Why Fed Nomination Fights Don't Get Crazy

Why are the politics of Federal Reserve Board nominations so different from Supreme Court picks?

Partisanship isn’t entirely absent from Fed picks. Although President Joe Biden has renominated the (Republican) chair originally selected by former President Donald Trump, the rest of his current picks would all be unlikely choices for any Republican president. Still, there’s nothing like the current fighting over court confirmations. Nor, as political scientist Jonathan Ladd notes, do presidents try to maximize their influence over time by choosing nominees who will serve full 14-year terms.

I have two answers. One is that neither party has seen the need for a non-mainstream agenda for the Federal Reserve similar to the way that Democrats in the 1930s and Republicans since the 1960s have seen the need for a non-mainstream agenda for the courts. As Ladd points out, “In some ways, like SCOTUS, different interests in society had agendas for the Fed, but they weren’t aligned with the party coalitions.”

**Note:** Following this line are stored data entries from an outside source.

-- ==== Sys2Proof/Machine/Sync.lean ====
section
/-!
DEFINITION. Barriers of the block and of the cluster, and phase counters: opcodes 0xC0 to 0xCB (R185 to R189, R196 to R198, R235 to
R239). An arrival or a wait that cannot be done at issue holds its group and is polled.
-/
namespace Sys2Proof.Machine

/-! ## Named and cluster barriers -/

/-- The threads of a group's block, and of its cluster (R186, R235). -/
def blockThreads (s : State) (g : Nat) : Nat := 32 * (s.kernelOf g).groups
def clusterThreads (s : State) (g : Nat) : Nat :=
  match s.cluOf g with
  | some c => c.blocks.length * blockThreads s g
  | none => blockThreads s g

/-- Two groups are members of one barrier. -/
def sameBar (s : State) (cluster : Bool) (g h : Nat) : Bool :=
  if cluster then (s.blk (blockOf g)).cluster.isSome && (s.blk (blockOf g)).cluster == (s.blk (blockOf h)).cluster
  else blockOf g == blockOf h

/-- The end of a wait: an acquire at BLK or CLU scope, and the counter (R188, R235). -/
def endParity (s : State) (g : Nat) (cluster : Bool) : State := endHold (acquire s g (if cluster then 2 else 1)) g

/-- A hold waits on this barrier for this parity. -/
def HoldKind.waitsFor (k : HoldKind) (cluster : Bool) (id : Nat) (par : Bool) : Bool :=
  match k with
  | .parity c i p _ => c == cluster && i == id && p == par
  | _ => false

/-- The groups that wait on a barrier for a parity. -/
def parityWaiters (s : State) (g : Nat) (cluster : Bool) (id : Nat) (par : Bool) : List Nat :=
  s.groups.filterMap (fun e => if e.2.holds.any (fun h => h.kind.waitsFor cluster id par) && sameBar s cluster g e.1 then some e.1 else none)

/-- One accepted arrival: 32 threads; at EXP the phase completes and its waiters are released (R186). -/
def countArrival (s : State) (g : Nat) (cluster : Bool) (id count : Nat) : State :=
  let b := barAt s g cluster id
  if b.arr + 32 = count then
    let s := setBar s g cluster id { arr := 0, exp := 0, nph := !b.nph }
    (parityWaiters s g cluster id b.nph).foldl (fun s h => endParity (focusHold s h (·.waitsFor cluster id b.nph)) h cluster) s
  else setBar s g cluster id { b with arr := b.arr + 32, exp := count }

/-- An arrival polled: the release conditions, then in one step the test against EXP, the lane report, which that test precedes, and the
arrival (R25, R29, R186, R189). -/
def pollArrive (s : State) (g : Nat) (cluster : Bool) (id count : Nat) (sync : Bool) : State :=
  if !releaseReady s g then s
  else
    let s := wcDrainGroup s g
    let b := barAt s g cluster id
    if b.exp ≠ 0 && count ≠ b.exp then faultWait s g (fi fcBarCount)
    else if (s.grp g).trap ≠ 0 then faultWait s g (reportFault (s.grp g))
    else if sync then
      let s := s.modGrp g (fun gr => match gr.hold with
        | some h => { gr with hold := some { h with kind := .parity cluster id b.nph true, since := s.clock } }
        | none => gr)
      countArrival s g cluster id count
    else countArrival (endHold s g) g cluster id count

/-- A wait polled (R187). -/
def pollParity (s : State) (g : Nat) (cluster : Bool) (id : Nat) (par : Bool) : State :=
  if (barAt s g cluster id).nph != par then endParity s g cluster else s

/-- NBARV, NBSYNC, CBARV, CBSYNC: the count, its limits, the report point, the hold (R186, R189, R235). -/
def arrive (c : Ctl) (f : FmtM) (cluster sync : Bool) (s : State) : Out :=
  let g := s.me
  let total := if cluster then clusterThreads s s.cur else blockThreads s s.cur
  let all := f.hint.toNat == 1
  let n := if all then total else (g.rg f.data.toNat).toNat
  let id := f.off.toNat % 16
  let exp := (barAt s s.cur cluster id).exp
  orFault s (faultIf (cluster && (s.cluOf s.cur).isNone) fcIllegal ++ faultIf (!all && g.gBad f.data.toNat) fcUncorrectable ++
      faultIf (n % 32 ≠ 0 || n < 32 || n > total) fcBarCount) (fun s =>
    reportUnless (!releaseReady s s.cur || (exp ≠ 0 && n ≠ exp)) s (fun s =>
      .next (((wcDrainGroup s s.cur).issueHeld c).holdMe g.pc c.setk.toNat (.arrive cluster id n sync))))

def execNbarv (c : Ctl) (f : FmtM) (s : State) : Out := arrive c f false false s
def execNbsync (c : Ctl) (f : FmtM) (s : State) : Out := arrive c f false true s
def execCbarv (c : Ctl) (f : FmtM) (s : State) : Out := arrive c f true false s
def execCbsync (c : Ctl) (f : FmtM) (s : State) : Out := arrive c f true true s

/-- NBWAIT: ends at once when the parity has passed (R187, R189). -/
def execNbwait (c : Ctl) (f : FmtM) (s : State) : Out :=
  let id := f.off.toNat % 16
  let par := decide (f.off.toNat / 16 % 2 = 1)
  let s1 := (s.issueHeld c).holdMe s.me.pc c.setk.toNat (.parity false id par false)
  .next (pollOwn s1 (fun s => pollParity s s.cur false id par))

/-! ## Transaction barriers (R196 to R198) -/

/-- The word's offset, and the checks of R196. -/
def tbAddr (s : State) (f : FmtM) : Int := ((s.me.rg f.addr.toNat).toNat : Int) + f.off.toInt * 8
def tbChecks (s : State) (f : FmtM) (regs : List Nat) : List FaultInfo :=
  let x := tbAddr s f
  let l := (s.blk (blockOf s.cur)).loc s.me.rank
  (if x % 8 ≠ 0 then [⟨fcMisaligned, 0, wrap 64 x, 0, 0⟩] else []) ++
  (if x < 0 || !spInside l x.toNat 8 then [⟨fcScratch, 0, wrap 64 x, 0, 0⟩] else []) ++
  faultIf ((f.addr.toNat :: regs).any s.me.gBad) fcUncorrectable

/-- The place of the current group's scratchpad: block and rank. -/
def here (s : State) : Nat × Nat := (blockOf s.cur, s.me.rank)

def execTbinit (c : Ctl) (f : FmtM) (s : State) : Out :=
  let n := (s.me.rg f.data.toNat).toNat
  orFault s (tbChecks s f [f.data.toNat] ++ faultIf (n > 4095) fcBarCount) (fun s =>
    let off := (tbAddr s f).toNat
    let (b, r) := here s
    let s := if tbTag ((s.blk b).loc r) off = tagLive then tbComplete s b r off fcBarReinit else s
    let s := s.modLoc b r (fun l => setTag (tbPut l off { ph := 0, er := 0, fc := 0, ap := n, bp := 0, ac := n }) off tagLive)
    .next (s.variable c []))

/-- The status a TBARV or TBEXP writes when its word is not LIVE (R15, R197). -/
def tbStatus (s : State) (g tag : Nat) : State := s.modGrp g (fun gr => gr.status (deadCode tag))

def execTbexp (c : Ctl) (f : FmtM) (s : State) : Out :=
  orFault s (tbChecks s f [f.data.toNat]) (fun s =>
    let off := (tbAddr s f).toNat
    let n := (s.me.rg f.data.toNat).toNat
    let (b, r) := here s
    let tag := tbTag ((s.blk b).loc r) off
    let s := if tag = tagLive then tbUpdate s b r off 0 n else tbStatus s s.cur tag
    .next (s.variable c []))

def execTbinv (c : Ctl) (f : FmtM) (s : State) : Out :=
  orFault s (tbChecks s f []) (fun s =>
    let off := (tbAddr s f).toNat
    let (b, r) := here s
    let s := if tbTag ((s.blk b).loc r) off = tagLive then
        (tbComplete s b r off fcBarInvalid).modLoc b r (fun l => setTag l off tagInval) else s
    .next (s.variable c []))

def execTbarv (c : Ctl) (f : FmtM) (s : State) : Out :=
  let withExp := f.hint.toNat == 1
  orFault s (tbChecks s f (if withExp then [f.data.toNat] else [])) (fun s =>
    reportPoint s (fun s =>
      let n := if withExp then (s.me.rg f.data.toNat).toNat else 0
      let off := (tbAddr s f).toNat
      .next (((wcDrainGroup s s.cur).issueHeld c).holdMe s.me.pc c.setk.toNat (.tbArrive off n))))

/-- TBARV polled: its update when the release conditions hold. -/
def pollTbArrive (s : State) (g off n : Nat) : State :=
  if !releaseReady s g then s
  else
    let s := wcDrainGroup s g
    let b := blockOf g
    let r := (s.grp g).rank
    let tag := tbTag ((s.blk b).loc r) off
    let s := endHold s g
    if tag = tagLive then tbUpdate s b r off 1 n else tbStatus s g tag

/-- TBWAIT polled: the phase has passed, or it waits (R198). -/
def pollTbWait (s : State) (g off : Nat) (par : Bool) (gd : Nat) : State :=
  let l := (s.blk (blockOf g)).loc (s.grp g).rank
  let tag := tbTag l off
  if tag ≠ tagLive then
    endHold (s.give g [.g gd (BitVec.ofNat 32 (deadCode tag)) false, .q 6 true]) g
  else
    let w := tbGet l off
    if (w.ph == 1) != par then endTbWait s g gd (if w.er = 1 then w.fc else 0) else s

def execTbwait (c : Ctl) (f : FmtM) (s : State) : Out :=
  orFault s (tbChecks s f []) (fun s =>
    let off := (tbAddr s f).toNat
    let par := decide (f.hint.toNat % 2 = 1)
    let s1 := (s.issueHeld c).holdMe s.me.pc c.setk.toNat (.tbWait off par f.data.toNat)
    .next (pollOwn s1 (fun s => pollTbWait s s.cur off par f.data.toNat)))

/-! ## Phase counters (R236 to R238) -/

/-- The cluster groups of a rank that have not ended (R236). -/
def liveOnRank (s : State) (c : Cluster) (rank : Nat) : Nat :=
  (s.groups.filter (fun e => e.2.live && (match c.blocks.findIdx? (· == blockOf e.1) with
    | some i => (if (s.blk (blockOf e.1)).cores.length > 1 then e.2.rank else i) == rank
    | none => false))).length

/-- The count of a rank, or none when it is retired and so infinitely far ahead. -/
def phaseOf (s : State) (c : Cluster) (rank : Nat) : Option W32 :=
  if liveOnRank s c rank = 0 then none else some (mget c.phn 0 rank)

/-- The ranks directly left, right, above and below. -/
def neighbours (c : Cluster) (rank : Nat) : List Nat :=
  let i := rank / c.w
  let j := rank % c.w
  (if j > 0 then [rank - 1] else []) ++ (if j + 1 < c.w then [rank + 1] else []) ++
  (if i > 0 then [rank - c.w] else []) ++ (if i + 1 < c.h then [rank + c.w] else [])

/-- a - b as a signed 32-bit difference is at most n, where a retired rank is far ahead. -/
def within (a : W32) (b : Option W32) (n : Int) : Bool :=
  match b with
  | none => true
  | some b => decide ((a - b).toInt ≤ n)

/-- A rank whose arrivals have reached its live groups advances (R237). -/
def phAdvance (s : State) (cn rank : Nat) : State :=
  let c := s.clu cn
  let a := mget c.parr 0 rank
  if a ≠ 0 && a ≥ liveOnRank s c rank then
    s.modClu cn (fun c => { c with phn := mset c.phn 0 rank (mget c.phn 0 rank + 1), parr := mset c.parr 0 rank 0 })
  else s

/-- The hold of PHADV and the wait of PHWAIT, polled. -/
def pollPh (s : State) (g : Nat) : State :=
  match (s.grp g).hold, s.cluOf g with
  | some h, some c =>
    let rank := cluRank s g
    (match h.kind with
     | .phHold la p _ => if (neighbours c rank).all (fun n => within p (phaseOf s c n) la) then endHold s g else s
     | .phWait all gd =>
       let own := mget c.phn 0 rank
       let others := if all then List.range c.cores.length else neighbours c rank
       if others.all (fun n => n == rank || within own (phaseOf s c n) 0) then
         endHold (acquire (s.give g [.g gd own false]) g 2) g
       else s
     | _ => s)
  | _, _ => s

/-- A wait of PHADV or PHWAIT. -/
def HoldKind.isPh (k : HoldKind) : Bool := match k with | .phHold _ _ _ | .phWait _ _ => true | _ => false

/-- Every holder of a cluster looks again. -/
def pollCluster (s : State) (cn : Nat) : State :=
  (s.groups.filterMap (fun e => if (s.blk (blockOf e.1)).cluster = some cn && e.2.holds.any (·.kind.isPh) then some e.1 else none)).foldl
    (fun s g => pollPh (focusHold s g HoldKind.isPh) g) s

/-- PHADV arrives when the release conditions hold: it counts, then holds with the count as it then stands (R237). -/
def pollPhArrive (s : State) (g la : Nat) : State :=
  if !releaseReady s g then s
  else let s := wcDrainGroup s g
  match (s.blk (blockOf g)).cluster with
    | none => s
    | some cn =>
      let rank := cluRank s g
      let s := s.modClu cn (fun c => { c with parr := mset c.parr 0 rank (mget c.parr 0 rank + 1) })
      let s := phAdvance s cn rank
      let p := mget (s.clu cn).phn 0 rank
      let full := mget (s.clu cn).parr 0 rank == 0
      let s := s.modGrp g (fun gr => match gr.hold with
        | some h => { gr with hold := some { h with kind := .phHold la p full, since := s.clock } }
        | none => gr)
      pollCluster s cn

/-- A group that has ended lowers the live count of its rank, which may complete an arrival (R236, R237). -/
def phGroupEnded (s : State) (g : Nat) : State :=
  match (s.blk (blockOf g)).cluster with
  | none => s
  | some cn => pollCluster (phAdvance s cn (cluRank s g)) cn

def execPhadv (c : Ctl) (f : FmtM) (s : State) : Out :=
  orFault s (faultIf (s.cluOf s.cur).isNone fcIllegal) (fun s =>
    reportPoint s (fun s =>
      .next (((wcDrainGroup s s.cur).issueHeld c).holdMe s.me.pc c.setk.toNat (.phArrive (f.off.toNat % 16)))))

def phwait (c : Ctl) (f : FmtM) (all : Bool) (s : State) : Out :=
  orFault s (faultIf (s.cluOf s.cur).isNone fcIllegal) (fun s =>
    .next (pollOwn ((s.issueHeld c).holdMe s.me.pc c.setk.toNat (.phWait all f.data.toNat)) (fun s => pollPh s s.cur)))

def execPhwaitNbr (c : Ctl) (f : FmtM) (s : State) : Out := phwait c f false s
def execPhwaitAll (c : Ctl) (f : FmtM) (s : State) : Out := phwait c f true s

end Sys2Proof.Machine
end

The second answer is based on the presidency. Presidents don’t have much immediate self-interest in who sits on the courts. They may care about certain policy outcomes, but the main way that judicial nominations affect their terms in office is through satisfying their party coalition. At the Monkey Cage, political scientist Amanda Hollis-Brusky argues that Republican presidents tend toward ideological choices, while Democrats make picks to satisfy various demographic groups. Perhaps so. But it’s also the case that Democratic presidents know that choosing Democratic-leaning mainstream jurists will produce policy outcomes that Democratic groups like; Biden may refer to such picks as being non-ideological, but it’s not as if he could choose a Black woman who was likely to vote with the court’s conservatives and get Senate Democrats to confirm her. For that matter, Biden probably couldn’t get away with choosing a crony with little record of policy views, the way President George W. Bush tried and failed to place White House Counsel Harriet Miers on the court. Both parties seem to care more about likely policy outcomes than anything else.